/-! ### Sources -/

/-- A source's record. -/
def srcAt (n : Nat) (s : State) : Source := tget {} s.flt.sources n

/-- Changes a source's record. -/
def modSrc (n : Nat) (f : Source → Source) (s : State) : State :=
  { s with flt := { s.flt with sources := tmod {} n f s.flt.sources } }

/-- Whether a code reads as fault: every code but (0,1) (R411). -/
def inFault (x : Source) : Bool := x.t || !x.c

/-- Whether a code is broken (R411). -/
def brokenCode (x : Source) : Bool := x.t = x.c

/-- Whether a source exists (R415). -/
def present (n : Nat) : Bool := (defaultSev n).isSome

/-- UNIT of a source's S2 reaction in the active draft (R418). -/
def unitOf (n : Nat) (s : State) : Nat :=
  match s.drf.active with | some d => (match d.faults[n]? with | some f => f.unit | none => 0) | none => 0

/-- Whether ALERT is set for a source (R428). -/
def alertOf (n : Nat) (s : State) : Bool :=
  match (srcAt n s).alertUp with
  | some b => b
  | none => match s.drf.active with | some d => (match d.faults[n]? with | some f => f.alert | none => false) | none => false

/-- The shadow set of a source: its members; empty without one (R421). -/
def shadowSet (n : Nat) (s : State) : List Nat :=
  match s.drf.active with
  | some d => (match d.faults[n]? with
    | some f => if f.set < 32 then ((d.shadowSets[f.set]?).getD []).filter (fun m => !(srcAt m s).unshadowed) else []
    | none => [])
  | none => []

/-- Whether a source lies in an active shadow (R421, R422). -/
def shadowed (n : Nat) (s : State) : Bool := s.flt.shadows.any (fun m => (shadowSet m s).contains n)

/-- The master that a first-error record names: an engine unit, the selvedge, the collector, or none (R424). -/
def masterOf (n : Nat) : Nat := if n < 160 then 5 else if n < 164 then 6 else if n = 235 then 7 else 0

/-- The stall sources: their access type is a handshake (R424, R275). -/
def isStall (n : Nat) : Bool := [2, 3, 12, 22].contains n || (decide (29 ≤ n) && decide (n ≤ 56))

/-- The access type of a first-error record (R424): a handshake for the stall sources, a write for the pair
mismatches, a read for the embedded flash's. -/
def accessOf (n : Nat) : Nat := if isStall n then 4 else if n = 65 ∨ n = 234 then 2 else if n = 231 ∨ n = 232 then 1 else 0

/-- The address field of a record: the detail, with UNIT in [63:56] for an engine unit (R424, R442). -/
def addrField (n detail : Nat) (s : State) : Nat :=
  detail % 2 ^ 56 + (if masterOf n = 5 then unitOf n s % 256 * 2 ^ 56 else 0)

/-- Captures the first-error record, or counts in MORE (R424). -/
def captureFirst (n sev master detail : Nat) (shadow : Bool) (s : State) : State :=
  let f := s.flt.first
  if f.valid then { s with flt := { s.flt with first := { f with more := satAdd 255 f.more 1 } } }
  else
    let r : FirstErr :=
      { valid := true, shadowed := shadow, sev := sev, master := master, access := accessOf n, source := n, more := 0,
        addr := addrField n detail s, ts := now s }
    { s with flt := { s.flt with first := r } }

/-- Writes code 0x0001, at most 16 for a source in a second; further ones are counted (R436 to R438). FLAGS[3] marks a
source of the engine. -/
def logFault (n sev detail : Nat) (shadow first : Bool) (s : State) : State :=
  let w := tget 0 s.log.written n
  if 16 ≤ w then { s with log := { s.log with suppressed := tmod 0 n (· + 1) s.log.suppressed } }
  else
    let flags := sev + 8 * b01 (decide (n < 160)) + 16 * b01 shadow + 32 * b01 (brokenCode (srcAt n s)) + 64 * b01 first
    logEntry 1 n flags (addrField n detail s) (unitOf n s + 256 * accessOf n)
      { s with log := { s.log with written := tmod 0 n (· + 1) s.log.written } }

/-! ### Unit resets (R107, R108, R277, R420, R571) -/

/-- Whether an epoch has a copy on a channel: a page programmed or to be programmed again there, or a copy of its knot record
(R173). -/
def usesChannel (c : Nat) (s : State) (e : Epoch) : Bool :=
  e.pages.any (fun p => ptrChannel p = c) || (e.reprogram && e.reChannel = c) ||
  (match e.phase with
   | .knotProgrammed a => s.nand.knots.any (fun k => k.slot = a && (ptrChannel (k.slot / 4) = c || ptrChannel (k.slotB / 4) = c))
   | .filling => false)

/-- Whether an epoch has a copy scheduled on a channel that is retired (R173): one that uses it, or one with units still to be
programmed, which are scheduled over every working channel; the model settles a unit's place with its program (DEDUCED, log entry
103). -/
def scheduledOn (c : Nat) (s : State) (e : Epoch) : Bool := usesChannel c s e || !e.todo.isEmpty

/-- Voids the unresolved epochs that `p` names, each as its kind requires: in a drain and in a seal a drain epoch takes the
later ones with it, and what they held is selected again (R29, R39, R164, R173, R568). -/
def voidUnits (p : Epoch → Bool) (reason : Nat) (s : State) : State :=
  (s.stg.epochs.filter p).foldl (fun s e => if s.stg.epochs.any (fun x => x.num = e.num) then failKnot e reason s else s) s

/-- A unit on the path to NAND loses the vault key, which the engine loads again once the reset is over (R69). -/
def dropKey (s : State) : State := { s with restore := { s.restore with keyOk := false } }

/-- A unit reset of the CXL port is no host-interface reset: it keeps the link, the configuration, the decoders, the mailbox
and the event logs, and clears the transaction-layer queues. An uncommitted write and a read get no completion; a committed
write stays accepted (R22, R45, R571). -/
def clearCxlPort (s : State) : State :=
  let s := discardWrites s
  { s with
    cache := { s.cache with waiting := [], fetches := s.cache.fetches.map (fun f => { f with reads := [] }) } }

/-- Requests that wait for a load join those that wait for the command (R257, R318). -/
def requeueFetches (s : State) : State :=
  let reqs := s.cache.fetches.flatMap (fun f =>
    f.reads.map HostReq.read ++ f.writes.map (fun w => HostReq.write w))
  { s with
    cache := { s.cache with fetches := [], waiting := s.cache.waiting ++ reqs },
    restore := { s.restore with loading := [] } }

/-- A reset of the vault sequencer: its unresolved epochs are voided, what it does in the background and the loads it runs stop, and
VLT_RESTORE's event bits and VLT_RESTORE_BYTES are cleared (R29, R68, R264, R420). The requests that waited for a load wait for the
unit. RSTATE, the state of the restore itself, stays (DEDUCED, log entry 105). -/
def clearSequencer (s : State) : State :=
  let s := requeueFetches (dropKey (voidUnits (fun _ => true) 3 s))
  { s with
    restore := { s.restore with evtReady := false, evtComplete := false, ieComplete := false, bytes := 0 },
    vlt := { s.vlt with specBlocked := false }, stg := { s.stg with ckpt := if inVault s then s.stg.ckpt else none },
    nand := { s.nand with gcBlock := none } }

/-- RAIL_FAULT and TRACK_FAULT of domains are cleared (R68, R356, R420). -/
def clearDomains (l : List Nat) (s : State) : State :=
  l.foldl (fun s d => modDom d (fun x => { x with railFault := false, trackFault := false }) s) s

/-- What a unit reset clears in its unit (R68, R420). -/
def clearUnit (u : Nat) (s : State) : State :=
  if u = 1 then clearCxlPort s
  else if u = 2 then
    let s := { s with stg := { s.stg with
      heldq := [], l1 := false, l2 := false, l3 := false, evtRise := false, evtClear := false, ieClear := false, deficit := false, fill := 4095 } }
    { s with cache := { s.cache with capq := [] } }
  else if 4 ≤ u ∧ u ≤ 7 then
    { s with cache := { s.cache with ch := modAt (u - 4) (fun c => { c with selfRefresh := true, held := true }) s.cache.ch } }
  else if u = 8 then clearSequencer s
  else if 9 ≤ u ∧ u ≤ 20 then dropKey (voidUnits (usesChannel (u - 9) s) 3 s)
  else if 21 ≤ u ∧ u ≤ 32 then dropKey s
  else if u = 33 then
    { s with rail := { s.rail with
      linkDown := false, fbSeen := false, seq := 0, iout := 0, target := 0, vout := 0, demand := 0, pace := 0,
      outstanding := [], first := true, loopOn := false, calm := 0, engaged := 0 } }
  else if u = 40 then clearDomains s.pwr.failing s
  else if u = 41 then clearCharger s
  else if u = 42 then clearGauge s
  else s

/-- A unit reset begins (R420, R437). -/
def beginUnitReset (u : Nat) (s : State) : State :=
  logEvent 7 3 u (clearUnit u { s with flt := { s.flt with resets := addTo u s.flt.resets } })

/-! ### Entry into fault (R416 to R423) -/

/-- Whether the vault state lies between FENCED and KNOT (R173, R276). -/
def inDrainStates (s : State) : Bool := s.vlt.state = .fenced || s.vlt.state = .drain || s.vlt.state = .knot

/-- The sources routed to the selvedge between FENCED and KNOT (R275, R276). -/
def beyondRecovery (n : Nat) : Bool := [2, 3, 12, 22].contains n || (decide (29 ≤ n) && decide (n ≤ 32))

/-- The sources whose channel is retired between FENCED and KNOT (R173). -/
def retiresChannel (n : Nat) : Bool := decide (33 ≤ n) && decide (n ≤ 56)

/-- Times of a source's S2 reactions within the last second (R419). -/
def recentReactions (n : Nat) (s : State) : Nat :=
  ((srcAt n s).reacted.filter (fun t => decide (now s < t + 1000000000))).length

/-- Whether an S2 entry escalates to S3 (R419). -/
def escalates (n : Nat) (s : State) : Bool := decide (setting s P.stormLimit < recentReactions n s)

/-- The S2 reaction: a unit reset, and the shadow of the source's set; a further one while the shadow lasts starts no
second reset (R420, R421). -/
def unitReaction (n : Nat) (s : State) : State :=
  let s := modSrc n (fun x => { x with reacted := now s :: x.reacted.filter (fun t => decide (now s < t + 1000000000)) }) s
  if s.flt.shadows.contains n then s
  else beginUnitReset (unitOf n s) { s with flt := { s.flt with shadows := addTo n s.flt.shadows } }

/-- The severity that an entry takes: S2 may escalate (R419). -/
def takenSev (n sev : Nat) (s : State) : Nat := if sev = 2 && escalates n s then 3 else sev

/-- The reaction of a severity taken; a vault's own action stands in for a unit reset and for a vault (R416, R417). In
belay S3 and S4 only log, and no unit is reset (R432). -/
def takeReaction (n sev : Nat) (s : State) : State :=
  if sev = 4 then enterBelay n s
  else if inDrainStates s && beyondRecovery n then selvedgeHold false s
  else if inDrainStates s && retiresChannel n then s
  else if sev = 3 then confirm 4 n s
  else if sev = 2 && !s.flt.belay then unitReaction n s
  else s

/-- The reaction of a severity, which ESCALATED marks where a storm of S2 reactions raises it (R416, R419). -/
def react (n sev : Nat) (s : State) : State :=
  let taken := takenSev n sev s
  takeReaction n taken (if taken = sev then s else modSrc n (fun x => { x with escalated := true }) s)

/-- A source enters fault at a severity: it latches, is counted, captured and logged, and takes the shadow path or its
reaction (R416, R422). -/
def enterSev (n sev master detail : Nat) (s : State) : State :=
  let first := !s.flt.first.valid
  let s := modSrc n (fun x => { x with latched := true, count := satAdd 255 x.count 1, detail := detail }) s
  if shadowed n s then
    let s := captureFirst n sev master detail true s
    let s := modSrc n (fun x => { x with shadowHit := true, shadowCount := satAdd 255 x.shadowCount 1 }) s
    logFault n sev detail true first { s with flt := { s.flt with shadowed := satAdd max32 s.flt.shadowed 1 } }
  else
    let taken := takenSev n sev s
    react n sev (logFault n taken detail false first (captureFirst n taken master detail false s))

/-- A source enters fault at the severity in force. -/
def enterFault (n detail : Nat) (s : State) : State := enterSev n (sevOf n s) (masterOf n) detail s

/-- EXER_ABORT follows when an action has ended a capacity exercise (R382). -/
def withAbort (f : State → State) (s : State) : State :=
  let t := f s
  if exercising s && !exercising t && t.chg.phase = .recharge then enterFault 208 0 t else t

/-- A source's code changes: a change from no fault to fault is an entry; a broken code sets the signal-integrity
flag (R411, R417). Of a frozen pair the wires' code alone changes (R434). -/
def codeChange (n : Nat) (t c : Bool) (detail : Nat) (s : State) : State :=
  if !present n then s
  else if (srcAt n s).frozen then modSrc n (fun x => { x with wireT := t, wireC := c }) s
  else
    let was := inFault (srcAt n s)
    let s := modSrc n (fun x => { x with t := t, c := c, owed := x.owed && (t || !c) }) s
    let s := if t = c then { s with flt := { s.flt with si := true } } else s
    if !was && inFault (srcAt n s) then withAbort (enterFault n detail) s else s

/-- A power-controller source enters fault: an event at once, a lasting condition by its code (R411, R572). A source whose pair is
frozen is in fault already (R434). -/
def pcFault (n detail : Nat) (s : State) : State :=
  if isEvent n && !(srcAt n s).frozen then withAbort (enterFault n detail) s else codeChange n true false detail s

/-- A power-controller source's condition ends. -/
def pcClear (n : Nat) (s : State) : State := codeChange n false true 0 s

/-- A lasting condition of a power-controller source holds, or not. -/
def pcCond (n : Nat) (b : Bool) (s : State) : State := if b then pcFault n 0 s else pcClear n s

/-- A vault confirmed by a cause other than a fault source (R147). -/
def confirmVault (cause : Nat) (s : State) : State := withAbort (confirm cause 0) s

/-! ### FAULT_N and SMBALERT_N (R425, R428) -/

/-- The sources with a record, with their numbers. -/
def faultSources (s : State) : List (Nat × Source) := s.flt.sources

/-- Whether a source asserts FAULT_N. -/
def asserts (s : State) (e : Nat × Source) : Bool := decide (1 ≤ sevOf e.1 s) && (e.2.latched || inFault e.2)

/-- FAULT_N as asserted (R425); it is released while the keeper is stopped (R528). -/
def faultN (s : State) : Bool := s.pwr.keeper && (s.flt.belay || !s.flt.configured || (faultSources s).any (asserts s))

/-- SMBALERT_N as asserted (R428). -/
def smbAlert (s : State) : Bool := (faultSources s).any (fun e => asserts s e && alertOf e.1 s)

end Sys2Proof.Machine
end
===
### To do:
Filter the listing so that only lines holding the word "every" remain, and copy those lines.

### Answer section:
/-- Whether a code reads as fault: every code but (0,1) (R411). -/
programmed, which are scheduled over every working channel; the model settles a unit's place with its program (DEDUCED, log entry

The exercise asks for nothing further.